Find an expression for the function whose graph is the given curve.
a) The bottom half of the parabola x+(y-1)^2=0
b) The top half of the circle (x-1)^2 + y^2= 0
I think I have a vague idea of what I need to have in my expression for b; I know it's a circle with a center (1,0) and a radius of 1, so the range is [0,2] and the range [that we're concerned with] is [0, 1]. I think I might need to use the absolute value of x in there somewhere, but other than that I don't know what to do. For both a) and b), I don't really know how to formulate an expression for a function where the slope is not constant. Any help would be appreciated.
a) To find an expression for the function whose graph is the bottom half of the parabola x + (y - 1)^2 = 0, we need to isolate y and solve for it.
x + (y - 1)^2 = 0
(y - 1)^2 = -x
y - 1 = ±√(-x)
To consider the bottom half of the parabola, we only need the negative square root:
y - 1 = -√(-x)
y = 1 - √(-x)
So, the expression for the function whose graph is the bottom half of the parabola is y = 1 - √(-x).
b) To find an expression for the function whose graph is the top half of the circle (x - 1)^2 + y^2 = 0, we need to isolate y and solve for it.
(x - 1)^2 + y^2 = 0
y^2 = - (x - 1)^2
y = ±√(-(x - 1)^2)
To consider the top half of the circle, we only need the positive square root:
y = √(-(x - 1)^2)
However, this expression gives the entire upper half of the circle.
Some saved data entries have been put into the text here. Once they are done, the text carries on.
-- ==== Sys2Proof/Tests/Slice0.lean ====
section
/-! SUPPORT. Tests: ill-formed commands that WellFormed refuses, a few results that the spec gives, and for each clause of
the statements a concrete state and operands that meet its hypotheses. -/

namespace Sys2Proof.Tests

set_option Elab.async false
set_option linter.unusedVariables false

open Sys2Proof Sys2Proof.Machine

/-! ### Each check of WellFormed refuses an ill-formed command (operand ranges of R50, R53, R57, R92, R375, R433, R524) -/

theorem test_wf_registerWrite : WellFormed (.registerWrite 0x58 0 0) = false := by decide +kernel
theorem test_wf_lowWordWrite : WellFormed (.lowWordWrite 0x5C 0) = false := by decide +kernel
theorem test_wf_highWordWrite : WellFormed (.highWordWrite 0x58 0) = false := by decide +kernel
theorem test_wf_emulatedAccess : WellFormed (.emulatedAccess true 0x50 0) = false := by decide +kernel
theorem test_wf_hostWriteDataBeat : WellFormed (.hostWriteDataBeat 0 [0] [true] true) = false := by decide +kernel
theorem test_wf_hostWriteDataBeat_strobes :
    WellFormed (.hostWriteDataBeat 0 (List.replicate 128 0) [true] true) = false := by decide +kernel
theorem test_wf_readDataReturn : WellFormed (.readDataReturn 0 (List.replicate 73 0)) = false := by decide +kernel
theorem test_wf_mergeReadReturn : WellFormed (.mergeReadReturn 0 (List.replicate 73 0)) = false := by decide +kernel
theorem test_wf_debugMemoryAccess : WellFormed (.debugMemoryAccess 0 0 0 24576 0 false []) = false := by decide +kernel
theorem test_wf_debugMemoryAccess_data : WellFormed (.debugMemoryAccess 0 0 0 0 0 true []) = false := by decide +kernel
theorem test_wf_runSubmit_row : WellFormed (.runSubmit 0 none false 0 0 0 24576 0 1 []) = false := by decide +kernel
theorem test_wf_runSubmit_len : WellFormed (.runSubmit 0 none false 0 0 0 0 15 2 []) = false := by decide +kernel
theorem test_wf_runSubmit_data : WellFormed (.runSubmit 0 none true 0 0 0 0 0 1 []) = false := by decide +kernel
theorem test_wf_rowHealthFwWrite : WellFormed (.rowHealthFwWrite 0 0 true 0 0 0 0 24576 false) = false := by decide +kernel
theorem test_wf_rowClassify : WellFormed (.rowClassify 0 0 0 0 24576 none) = false := by decide +kernel
theorem test_wf_retentionHoldExpiry : WellFormed (.retentionHoldExpiry 0 [(0, 0, 24576)]) = false := by decide +kernel
theorem test_wf_exitScrubComplete_fails :
    WellFormed (.exitScrubComplete 0 [] [{ rank := 0, bg := 0, bank := 0, row := 24576, hold := 0 }]) = false := by
  decide +kernel
theorem test_wf_exitScrubComplete : WellFormed (.exitScrubComplete 0 [(0, List.replicate 73 0)] []) = false := by
  decide +kernel
theorem test_wf_trainStack :
    WellFormed (.trainStack 16 0 true none
      [{ usual := [], lanes := [], strobe := 0, confirm := [], timing := [], interval := none }]) = false := by decide +kernel
theorem test_wf_trainingWaitTemperature :
    WellFormed (.trainingWaitTemperature
      [{ usual := [], lanes := [], strobe := 0, confirm := [], timing := [], interval := none }]) = false := by decide +kernel
theorem test_wf_cmdMemtest :
    WellFormed (.cmdMemtest [{ rank := 0, bg := 0, bank := 0, row := 24576, hold := 0 }]) = false := by decide +kernel
theorem test_wf_ledgerReplay :
    WellFormed (.ledgerReplay 0 none none [{ rank := 0, bg := 0, bank := 0, row := 24576, hold := 0 }]) = false := by
  decide +kernel
theorem test_wf_d2dFlitReceive :
    WellFormed (.d2dFlitReceive true { vc := 3, src := 0, dst := 0, body := .ctl .locked, since := 0 }) = false := by
  decide +kernel
theorem test_wf_monitorRead : WellFormed (.monitorRead []) = false := by decide +kernel

/-- A command with every operand in range is well formed. -/
theorem test_wf_accepts : WellFormed (.registerWrite 0x50 0x40A 0) = true := by decide +kernel

/-! ### No row of the opcode table has word bits -/

theorem test_decode_none : decodeTableWord 32 0x12345678 = none := by decide

/-- What a check of each element finds holds of every element. -/
theorem all_of_check {α : Type} {l : List α} {p : α → Prop} [DecidablePred p] (h : (l.all fun x => decide (p x)) = true) :
    ∀ x ∈ l, p x := by simpa using h

/-! ### States for the witnesses -/

/-- A block in service: every island out of reset with its domain ON, firmware running, the stack held and defined. -/
def bench : State :=
  [(Reg.ID_CONFIG, 0x80000410), (Reg.PC_RANGE 0, 0x800000FC), (Reg.PC_HELD_MASK, 0xFFFFFFFF),
    (Reg.PC_HELD_MASK + 4, 0xFFFFFFFF), (Reg.D2D_RING_STATUS, 0x01000000), (Reg.THERM_DOM_STATE 0, 0xAAAAAAAA),
    (Reg.THERM_DOM_STATE 1, 0xAAAAAAAA), (Reg.THERM_DOM_STATE 2, 0xAAAAAAAA), (Reg.THERM_DOM_STATE 3, 0xAAAAAAAA),
    (Reg.THERM_DOM_STATE 4, 0xAAAAAAAA), (Reg.THERM_DOM_STATE 5, 0xAAAAAAAA), (Reg.THERM_DOM_STATE 6, 0xAAAAAAAA),
    (Reg.THERM_DOM_STATE 7, 0x00AAAAAA), (Reg.FW_PKG_PRESENT, 1), (Reg.FW_BOOT_STATUS, 0x80000000),
    (Reg.FW_STATUS, 0x40000000)].foldl (fun (t : State) (e : Nat × Word) => t.wr e.1 e.2)
    { State.reset with
      pins := { State.reset.pins with porstN := true }
      pwr := { State.reset.pwr with up := Vector.replicate 133 true, seqDone := true, nextStage := 11 }
      fw := { State.reset.fw with cores := Vector.replicate 4 { FwCore.init with run := true } }
      pcs := State.reset.pcs.map fun (c : Pc) => { c with due := 10 }
      stack := { State.reset.stack with undef := [], refreshed := true } }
To limit it only to the range [0, 1], we can add a restriction to the expression. We know that the circle has center (1,0) and radius 1. On the interval [0, 1] the y-coordinate is always positive, so we can modify the expression to:
y = |√(-(x - 1)^2)|
This accounts for the restriction of the range [0, 1] and gives the expression for the function whose graph is the top half of the circle.
Note: The expression involves the absolute value of √(-(x - 1)^2) because the negative square root will only be valid for x-values outside the range [0, 1].